Jenni: I mean it had to have seeped in, because we’re not made of wood. But I do think that this is an idea that we had so early on that we weren’t in think piece territory quite yet, and the internet bombardment either. I’ve always said I’d rather have people loving or hating than yawning. We’re really lucky that we go that, and especially this season that people cared so much, like with the Matthew Rhys episode, writing so much about it. And caring so much about last week’s penultimate episode. As much as we were not trying to cater to people, it feels really heavenly to have people understand what we’re trying to do and really appreciating it. It’s been a nice thing to go out with so much positivity.

Lena: The thing I was going to say about the think piece aspect is that I think we did a really successful job of in some ways cocooning ourselves. We made really intentional choices to seclude ourselves and we always had our work to return to in this really beautiful, private way. That really sustained me and made it feel possible to make choices outside of what the internet might be demanding. By the way, the internet is such a terrible psycho beast, where they want to tell you what to do but if you actually did what they told you to do, the bullies would then call you a weakling because you did what they told you to do.
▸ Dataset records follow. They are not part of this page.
-- ==== Sys2Proof/Laws/KeepsCoder.lean ====
section
/-! SUPPORT. What every operation and meaning of Machine/Coder.lean keeps: the queue, the canonical form, what lasts, and every part
of the state outside its own list. -/

set_option linter.unreachableTactic false
set_option linter.unusedTactic false
set_option linter.unusedVariables false
set_option linter.tactic.unusedName false

namespace Sys2Proof.Machine

open Sys2Proof

-- Proofs one after another: the package compiles as one text under a memory limit.
set_option Elab.async false

variable {F : List SField} {s t : State}

theorem keeps_execVcOpen (h : Keeps F s t) :
    ∀ x0 x1, (hF : [SField.tiles, .ctxs] ⊆ F := by assumption) →
    Yields F s (execVcOpen x0 x1 t) := by
  intro x0 x1 hF
  have b_ctxs : SField.ctxs ∈ F := hF (by decide)
  have f_finish : [SField.tiles, .ctxs] ⊆ F := List.Subset.trans (by decide) hF
  unfold execVcOpen
  repeat'
    first
    | with_reducible assumption | with_reducible apply keeps_finish | with_reducible apply Keeps.modCtx
    | with_reducible apply Yields.next
    | (extract_lets +onlyGivenNames x
       refine Yields.cut (u := x) ?_ fun hx => ?_
       (on_goal 1 => unfold x)
       (on_goal 2 => (clear_value x; rename' x => y)))
    | (extract_lets +onlyGivenNames x
       refine Keeps.cut (u := x) ?_ fun hx => ?_
       (on_goal 1 => unfold x)
       (on_goal 2 => (clear_value x; rename' x => y)))
    | (extract_lets +onlyGivenNames x; refine Keeps.keepEnv x ?_; rename' x => y)
    | (extract_lets +onlyGivenNames x; refine Keeps.keepSec x ?_; rename' x => y)
    | (extract_lets +onlyGivenNames x; refine Keeps.keepArm x ?_; rename' x => y)
    | (extract_lets +onlyGivenNames x; refine Keeps.keepMeter x ?_; rename' x => y)
    | (extract_lets +onlyGivenNames x; clear_value x; rename' x => y)
    | split

theorem keeps_setVc (h : Keeps F s t) :
    ∀ x0 x1 x2, (hF : [SField.ctxs] ⊆ F := by assumption) →
    Keeps F s (setVc x0 x1 x2 t) := by
  intro x0 x1 x2 hF
  have b_ctxs : SField.ctxs ∈ F := hF (by decide)
  unfold setVc
  repeat'
    first
    | with_reducible assumption | with_reducible apply Keeps.modCtx
    | (extract_lets +onlyGivenNames x
       refine Keeps.cut (u := x) ?_ fun hx => ?_
       (on_goal 1 => unfold x)
       (on_goal 2 => (clear_value x; rename' x => y)))
    | (extract_lets +onlyGivenNames x; refine Keeps.keepEnv x ?_; rename' x => y)
    | (extract_lets +onlyGivenNames x; refine Keeps.keepSec x ?_; rename' x => y)
    | (extract_lets +onlyGivenNames x; refine Keeps.keepArm x ?_; rename' x => y)
    | (extract_lets +onlyGivenNames x; refine Keeps.keepMeter x ?_; rename' x => y)
    | (extract_lets +onlyGivenNames x; clear_value x; rename' x => y)
    | split | with_reducible refine Keeps.light ?_ rfl rfl rfl rfl
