-- ==== Sys2Proof/Laws/KeepsRetire.lean ====
section
/-! SUPPORT. What every operation and meaning of Machine/Retire.lean keeps: the queue, the canonical form, what lasts, and every part
of the state outside its own list. -/

set_option linter.unreachableTactic false
set_option linter.unusedTactic false
set_option linter.unusedVariables false
set_option linter.tactic.unusedName false

namespace Sys2Proof.Machine

open Sys2Proof

-- Proofs one after another: the package compiles as one text under a memory limit.
set_option Elab.async false

variable {F : List SField} {s t : State}

theorem keeps_addStop (h : Keeps F s t) :
    ∀ x0 x1, (hF : [SField.parts2] ⊆ F := by assumption) →
    Keeps F s (addStop x0 x1 t) := by
  intro x0 x1 hF
  have b_parts2 : SField.parts2 ∈ F := hF (by decide)
  unfold addStop
  repeat'
    first
    | with_reducible assumption | with_reducible apply Keeps.modPart2
    | (extract_lets +onlyGivenNames x
       refine Keeps.cut (u := x) ?_ fun hx => ?_
       (on_goal 1 => unfold x)
       (on_goal 2 => (clear_value x; rename' x => y)))
    | (extract_lets +onlyGivenNames x; refine Keeps.keepEnv x ?_; rename' x => y)
    | (extract_lets +onlyGivenNames x; refine Keeps.keepSec x ?_; rename' x => y)
    | (extract_lets +onlyGivenNames x; refine Keeps.keepArm x ?_; rename' x => y)
    | (extract_lets +onlyGivenNames x; refine Keeps.keepMeter x ?_; rename' x => y)
    | (extract_lets +onlyGivenNames x; clear_value x; rename' x => y)
    | split | with_reducible refine Keeps.light ?_ rfl rfl rfl rfl

theorem keeps_dropStop (h : Keeps F s t) :
    ∀ x0 x1, (hF : [SField.parts2] ⊆ F := by assumption) →
    Keeps F s (dropStop x0 x1 t) := by
  intro x0 x1 hF
  have b_parts2 : SField.parts2 ∈ F := hF (by decide)
  unfold dropStop
  repeat'
    first
    | with_reducible assumption | with_reducible apply Keeps.modPart2
    | (extract_lets +onlyGivenNames x
       refine Keeps.cut (u := x) ?_ fun hx => ?_
       (on_goal 1 => unfold x)
       (on_goal 2 => (clear_value x; rename' x => y)))
    | (extract_lets +onlyGivenNames x; refine Keeps.keepEnv x ?_; rename' x => y)
    | (extract_lets +onlyGivenNames x; refine Keeps.keepSec x ?_; rename' x => y)
    | (extract_lets +onlyGivenNames x; refine Keeps.keepArm x ?_; rename' x => y)
    | (extract_lets +onlyGivenNames x; refine Keeps.keepMeter x ?_; rename' x => y)
    | (extract_lets +onlyGivenNames x; clear_value x; rename' x => y)
    | split | with_reducible refine Keeps.light ?_ rfl rfl rfl rfl

theorem keeps_freshTile (h : Keeps F s t) :
    ∀ x0 x1, (hF : [SField.banks] ⊆ F := by assumption) →
    Keeps F s (freshTile x0 x1 t) := by
  intro x0 x1 hF
  have b_banks : SField.banks ∈ F := hF (by decide)
  unfold freshTile
  repeat'
    first
    | with_reducible assumption | with_reducible apply Keeps.modBank
    | with_reducible (refine Keeps.forAll ?_ _ _ fun _ _ _ => ?_)
    | split

theorem keeps_rampsStop (h : Keeps F s t) :
    ∀ x0, (hF : [SField.tiles] ⊆ F := by assumption) →
    Keeps F s (rampsStop x0 t) := by
  intro x0 hF
  have b_tiles : SField.tiles ∈ F := hF (by decide)
  unfold rampsStop
  repeat'
    first
    | with_reducible assumption | with_reducible apply Keeps.modTile
    | with_reducible (refine Keeps.forAll ?_ _ _ fun _ _ _ => ?_)
    | split

theorem keeps_applyWords (h : Keeps F s t) :
    ∀ x0 x1, (hF : [SField.env, .hostMem, .pcie, .slabs, .slabs2, .ports, .tiles, .ctxs, .funcs] ⊆ F := by
        assumption) →
    Keeps F s (applyWords x0 x1 t) := by
  intro x0 x1 hF
  have b_slabs : SField.slabs ∈ F := hF (by decide)
  have b_slabs2 : SField.slabs2 ∈ F := hF (by decide)
  have b_ports : SField.ports ∈ F := hF (by decide)
  have f_arrayEvent : [SField.env, .hostMem, .pcie, .slabs, .funcs] ⊆ F := List.Subset.trans (by decide) hF
  have f_rampsStop : [SField.tiles] ⊆ F := List.Subset.trans (by decide) hF
  have f_portEnable : [SField.env, .hostMem, .pcie, .ports, .tiles, .ctxs, .funcs] ⊆ F := List.Subset.trans (by
      decide) hF
  unfold applyWords
  repeat'
    first
    | with_reducible assumption | with_reducible apply keeps_arrayEvent | with_reducible apply keeps_rampsStop
    | with_reducible apply keeps_portEnable | with_reducible apply Keeps.modSlab | with_reducible apply Keeps.modSlab2
    | with_reducible apply Keeps.modPort
    | (extract_lets +onlyGivenNames x
       refine Keeps.cut (u := x) ?_ fun hx => ?_
       (on_goal 1 => unfold x)
       (on_goal 2 => (clear_value x; rename' x => y)))
    | (extract_lets +onlyGivenNames x; refine Keeps.keepEnv x ?_; rename' x => y)
    | (extract_lets +onlyGivenNames x; refine Keeps.keepSec x ?_; rename' x => y)
    | (extract_lets +onlyGivenNames x; refine Keeps.keepArm x ?_; rename' x => y)
    | (extract_lets +onlyGivenNames x; refine Keeps.keepMeter x ?_; rename' x => y)
    | (extract_lets +onlyGivenNames x; clear_value x; rename' x => y)
    | split

theorem keeps_fillSlots (h : Keeps F s t) :
    ∀ x0 x1, (hF : [SField.tiles2] ⊆ F := by assumption) →
    Keeps F s (fillSlots x0 x1 t) := by
  intro x0 x1 hF
  have b_tiles2 : SField.tiles2 ∈ F := hF (by decide)
  unfold fillSlots
  repeat'
    first
    | with_reducible assumption | with_reducible apply Keeps.modTile2
    | (extract_lets +onlyGivenNames x
       refine Keeps.cut (u := x) ?_ fun hx => ?_
       (on_goal 1 => unfold x)
       (on_goal 2 => (clear_value x; rename' x => y)))
    | (extract_lets +onlyGivenNames x; refine Keeps.keepEnv x ?_; rename' x => y)
    | (extract_lets +onlyGivenNames x; refine Keeps.keepSec x ?_; rename' x => y)
    | (extract_lets +onlyGivenNames x; refine Keeps.keepArm x ?_; rename' x => y)
    | (extract_lets +onlyGivenNames x; refine Keeps.keepMeter x ?_; rename' x => y)
    | (extract_lets +onlyGivenNames x; clear_value x; rename' x => y)
    | split

theorem keeps_clearPos (h : Keeps F s t) :
    ∀ x0, (hF : [SField.tiles2, .banks, .bankMem] ⊆ F := by assumption) →
    Keeps F s (clearPos x0 t) := by
  intro x0 hF
  have f_clearTile : [SField.tiles2, .banks, .bankMem] ⊆ F := List.Subset.trans (by decide) hF
  unfold clearPos
  repeat'
    first
    | with_reducible assumption | with_reducible (refine Keeps.forAll ?_ _ _ fun _ _ _ => ?_)
    | with_reducible apply keeps_clearTile
    | (extract_lets +onlyGivenNames x
       refine Keeps.cut (u := x) ?_ fun hx => ?_
       (on_goal 1 => unfold x)
       (on_goal 2 => (clear_value x; rename' x => y)))
    | (extract_lets +onlyGivenNames x; refine Keeps.keepEnv x ?_; rename' x => y)
    | (extract_lets +onlyGivenNames x; refine Keeps.keepSec x ?_; rename' x => y)
    | (extract_lets +onlyGivenNames x; refine Keeps.keepArm x ?_; rename' x => y)
    | (extract_lets +onlyGivenNames x; refine Keeps.keepMeter x ?_; rename' x => y)
    | (extract_lets +onlyGivenNames x; clear_value x; rename' x => y)
    | split | with_reducible refine Keeps.light ?_ rfl rfl rfl rfl
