theorem keeps_execMPeriodWrite (h : Keeps F s t) :
    ∀ x0, (hF : [SField.meter] ⊆ F := by assumption) →
    Yields F s (execMPeriodWrite x0 t) := by
  intro x0 hF
  have f_periodWrite : [SField.meter] ⊆ F := List.Subset.trans (by decide) hF
  unfold execMPeriodWrite
  repeat'
    first
    | with_reducible assumption | with_reducible apply keeps_periodWrite | with_reducible apply Yields.next
    | (extract_lets +onlyGivenNames x
       refine Yields.cut (u := x) ?_ fun hx => ?_
       (on_goal 1 => unfold x)
       (on_goal 2 => (clear_value x; rename' x => y)))
    | (extract_lets +onlyGivenNames x
       refine Keeps.cut (u := x) ?_ fun hx => ?_
       (on_goal 1 => unfold x)
       (on_goal 2 => (clear_value x; rename' x => y)))
    | (extract_lets +onlyGivenNames x; refine Keeps.keepEnv x ?_; rename' x => y)
    | (extract_lets +onlyGivenNames x; refine Keeps.keepSec x ?_; rename' x => y)
    | (extract_lets +onlyGivenNames x; refine Keeps.keepArm x ?_; rename' x => y)
    | (extract_lets +onlyGivenNames x; refine Keeps.keepMeter x ?_; rename' x => y)
    | (extract_lets +onlyGivenNames x; clear_value x; rename' x => y)
    | with_reducible refine Keeps.meterLight ?_ rfl rfl
    | split | with_reducible refine Keeps.light ?_ rfl rfl rfl rfl

theorem keeps_meterRegWrite (h : Keeps F s t) :
    ∀ x0 x1, (hF : [SField.meter] ⊆ F := by assumption) →
    Keeps F s (meterRegWrite x0 x1 t) := by
  intro x0 x1 hF
  have b_meter : SField.meter ∈ F := hF (by decide)
  have f_periodWrite : [SField.meter] ⊆ F := List.Subset.trans (by decide) hF
  have f_setRefused : [SField.meter] ⊆ F := List.Subset.trans (by decide) hF
  revert x0 x1
  intro a v
  unfold meterRegWrite
  split
  · exact keeps_periodWrite h _
  all_goals refine keeps_setRefused ?_ _
  iterate 4 (refine Keeps.meterLight h ?_ ?_ <;> rfl)
  exact h

theorem keeps_meterWrites (h : Keeps F s t) :
    ∀ x0 x1 x2, (hF : [SField.meter] ⊆ F := by assumption) →
    Keeps F s (meterWrites x0 x1 x2 t) := by
  intro x0 x1 x2 hF
  have f_meterRegWrite : [SField.meter] ⊆ F := List.Subset.trans (by decide) hF
  have f_setRefused : [SField.meter] ⊆ F := List.Subset.trans (by decide) hF
  revert x0 x1 x2
  intro n
  induction n generalizing t with
  | zero => intros; exact h
  | succ n ih =>
    intro a l
    cases l with
    | nil => exact h
    | cons b l =>
      simp only [meterWrites]
      split
      · exact ih (keeps_meterRegWrite h _ _) _ _
      · exact keeps_setRefused h _
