theorem keeps_writeSlab (h : Keeps F s t) :
    ∀ x0 x1 x2 x3, (hF : [SField.env, .hostMem, .pcie, .slabs, .slabs2, .ports, .ports2, .tiles, .tiles2, .banks,
        .ctxs, .funcs, .bankMem] ⊆ F := by assumption) →
    Keeps F s (writeSlab x0 x1 x2 x3 t) := by
  intro x0 x1 x2 x3 hF
  have b_slabs : SField.slabs ∈ F := hF (by decide)
  have b_slabs2 : SField.slabs2 ∈ F := hF (by decide)
  have f_clearSlabEvents : [SField.slabs, .slabs2, .ports] ⊆ F := List.Subset.trans (by decide) hF
  have f_execBankOwnWrite : [SField.banks, .ctxs] ⊆ F := List.Subset.trans (by decide) hF
  have f_execArrayCtrlWrite : [SField.env, .hostMem, .pcie, .slabs, .tiles, .funcs] ⊆ F := List.Subset.trans (by
      decide) hF
  have f_execVtblSlopeWrite : [SField.env, .hostMem, .pcie, .slabs, .tiles2, .funcs] ⊆ F := List.Subset.trans (by
      decide) hF
  have f_execLabFlush : [SField.slabs2] ⊆ F := List.Subset.trans (by decide) hF
  have f_execPatinaCtrlWrite : [SField.slabs2] ⊆ F := List.Subset.trans (by decide) hF
  have f_execHbmScrubWrite : [SField.slabs2] ⊆ F := List.Subset.trans (by decide) hF
  have f_writeLinkCtrl : [SField.env, .hostMem, .pcie, .ports, .ports2, .tiles, .ctxs, .funcs] ⊆ F :=
      List.Subset.trans (by decide) hF
  have f_execVcReset : [SField.env, .hostMem, .pcie, .slabs2, .tiles2, .ctxs, .funcs, .bankMem] ⊆ F :=
      List.Subset.trans (by decide) hF
  unfold writeSlab
  repeat'
    first
    | with_reducible assumption | with_reducible apply keeps_clearSlabEvents | with_reducible apply keeps_thenOf
    | with_reducible apply keeps_execBankOwnWrite | with_reducible apply keeps_execArrayCtrlWrite
    | with_reducible apply Keeps.modSlab | with_reducible apply keeps_execVtblSlopeWrite
    | with_reducible apply keeps_execLabFlush | with_reducible apply keeps_execPatinaCtrlWrite
    | with_reducible apply keeps_execHbmScrubWrite | with_reducible apply Keeps.modSlab2
    | with_reducible apply keeps_writeLinkCtrl | with_reducible apply keeps_execVcReset
    | (extract_lets +onlyGivenNames x
       refine Keeps.cut (u := x) ?_ fun hx => ?_
       (on_goal 1 => unfold x)
       (on_goal 2 => (clear_value x; rename' x => y)))
    | (extract_lets +onlyGivenNames x; refine Keeps.keepEnv x ?_; rename' x => y)
    | (extract_lets +onlyGivenNames x; refine Keeps.keepSec x ?_; rename' x => y)
    | (extract_lets +onlyGivenNames x; refine Keeps.keepArm x ?_; rename' x => y)
    | (extract_lets +onlyGivenNames x; refine Keeps.keepMeter x ?_; rename' x => y)
    | (extract_lets +onlyGivenNames x; clear_value x; rename' x => y)
    | split | with_reducible refine Keeps.light ?_ rfl rfl rfl rfl

theorem keeps_writeRstCtrl (h : Keeps F s t) :
    ∀ x0 x1, (hF : [SField.env, .hostMem, .pkg, .rif, .pcie, .sec, .arm, .arm2, .mtr, .pkc, .pkc2, .winPeak, .slabs,
        .slabs2, .ports, .ports2, .tiles, .tiles2, .banks, .parts, .parts2, .ctxs, .funcs, .bankMem, .hbm] ⊆ F := by
        assumption) →
    Keeps F s (writeRstCtrl x0 x1 t) := by
  intro x0 x1 hF
  have b_pkc : SField.pkc ∈ F := hF (by decide)
  have f_execPreset : [SField.env, .hostMem, .pcie, .pkc, .slabs, .slabs2, .ports, .ports2, .tiles, .tiles2, .banks,
      .parts, .parts2, .ctxs, .funcs, .bankMem, .hbm] ⊆ F := List.Subset.trans (by decide) hF
  have f_execWarm : [SField.env, .hostMem, .pkg, .rif, .pcie, .sec, .arm, .arm2, .mtr, .pkc, .pkc2, .winPeak,
      .slabs, .slabs2, .ports, .ports2, .tiles, .tiles2, .banks, .parts, .parts2, .ctxs, .funcs, .bankMem, .hbm] ⊆
      F := List.Subset.trans (by decide) hF
  unfold writeRstCtrl
  repeat'
    first
    | with_reducible assumption | with_reducible apply keeps_thenOf | with_reducible apply keeps_execPreset
    | with_reducible apply keeps_execWarm
    | (extract_lets +onlyGivenNames x
       refine Keeps.cut (u := x) ?_ fun hx => ?_
       (on_goal 1 => unfold x)
       (on_goal 2 => (clear_value x; rename' x => y)))
    | (extract_lets +onlyGivenNames x; refine Keeps.keepEnv x ?_; rename' x => y)
    | (extract_lets +onlyGivenNames x; refine Keeps.keepSec x ?_; rename' x => y)
    | (extract_lets +onlyGivenNames x; refine Keeps.keepArm x ?_; rename' x => y)
    | (extract_lets +onlyGivenNames x; refine Keeps.keepMeter x ?_; rename' x => y)
    | (extract_lets +onlyGivenNames x; clear_value x; rename' x => y)
    | split | with_reducible refine Keeps.light ?_ rfl rfl rfl rfl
We’re talking on Friday evening. How are you spending the airing of the finale Sunday night?

Jenni: We’re in separate cities. Lena and Allison and her parents are going to watch it. I don’t know what I’m going to do. Maybe I’ll watch it with Judd.

Lena: Not being with Jenni is super weird, and I would be on her sofa in two seconds. But we have to be in different cities right now. Being with Allison will be really special and emotional. She’s basically crying already and has already asked what I want to eat, two extremely Allison qualities. I think there will be a lot of texting Jenni pictures of whatever my face is doing.